#### Dataset records ####

/-- One channel's part of a HEARTBEAT (Table 18.3); its role: owner, and the preference of TWIN.CHCFG (DEDUCED, log entry 36). -/
structure HbChan where
  owner  : Bool
  pref   : Bool
  state  : Nat
  holdPos : Bool
  holdNeg : Bool
  holdPre : Bool
  bridge : Bool
  target : Int
  deriving DecidableEq, Repr

/-- A HEARTBEAT of the partner: its mode, SIDE, the offset its stamps give (local minus partner, ns, R334), READY,
whether CRC and TYPE check (R330), and its channels. -/
structure HbMsg where
  ok     : Bool
  mode   : Nat
  side   : Nat
  offset : Int
  ready  : Bool
  chans  : List HbChan
  deriving DecidableEq, Repr

/-- A learning cycle (R236): SoC at its opening, charge in Ah, current and temperature ranges, opening time. -/
structure Machine.Cycle where
  soc0 : Rat
  charge : Rat
  imin : Rat
  imax : Rat
  tmin : Rat
  tmax : Rat
  opened : Nat
  deriving DecidableEq, Repr

/-- A validity envelope: current range in A, temperature range in °C (R229). -/
structure Machine.Envel where
  imin : Rat
  imax : Rat
  tmin : Rat
  tmax : Rat
  deriving DecidableEq, Repr

/-- A cell of the mirrored estimator record (R239, R332): filter state, P, learned capacity (with one that applies from
the next update, R238), kR, the envelopes and the open cycle, whose opening is given by its age in ns. -/
structure MirrorCell where
  cell : Nat
  soc : Rat
  v1 : Rat
  v2 : Rat
  p00 : Rat
  p01 : Rat
  p02 : Rat
  p11 : Rat
  p12 : Rat
  p22 : Rat
  q : Rat
  qNew : Option (Rat × Machine.Envel)
  kR : Rat
  envQ : Option Machine.Envel
  envR : Option Machine.Envel
  cycle : Option Machine.Cycle
  deriving DecidableEq, Repr

/-- A mirror segment (R332): channel, segment index, number of segments, and what the record carries: parameter
registers by channel offset, retained data, engine mode, PROG_ID, contactor intent, last event sequence number, and the
estimator record. -/
structure MirrorSeg where
  ok    : Bool
  ch    : Ch
  index : Nat
  total : Nat
  params : List (Nat × Word)
  retain : List (Word × Word)
  pmode  : Nat
  progId : Word
  intent : BitVec 3
  evtSeq : Word
  restAge : Nat
  cal    : List (Int × Rat)
  calEnv : List (Option (Rat × Rat))
  cells  : List MirrorCell
  deriving DecidableEq, Repr

/-- What a twin RING message carries (Table 18.3). -/
inductive RingMsg where
  | bad
  | probe (ch : Ch) (bdep : List Nat)
  | tables (ch : Ch) (a b : List Nat) (d : Nat) (serials : List (BitVec 64))
  | block (ch : Ch) (bytes : List Byte)
  | presence (ch : Ch) (present : Bool)
  deriving DecidableEq, Repr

####

Task =>
Could you write out only the lines of the listing above from the one that contains "(present : Bool)" through its final line, exactly and inclusive?

Result of this exercise =>
  | presence (ch : Ch) (present : Bool)
  deriving DecidableEq, Repr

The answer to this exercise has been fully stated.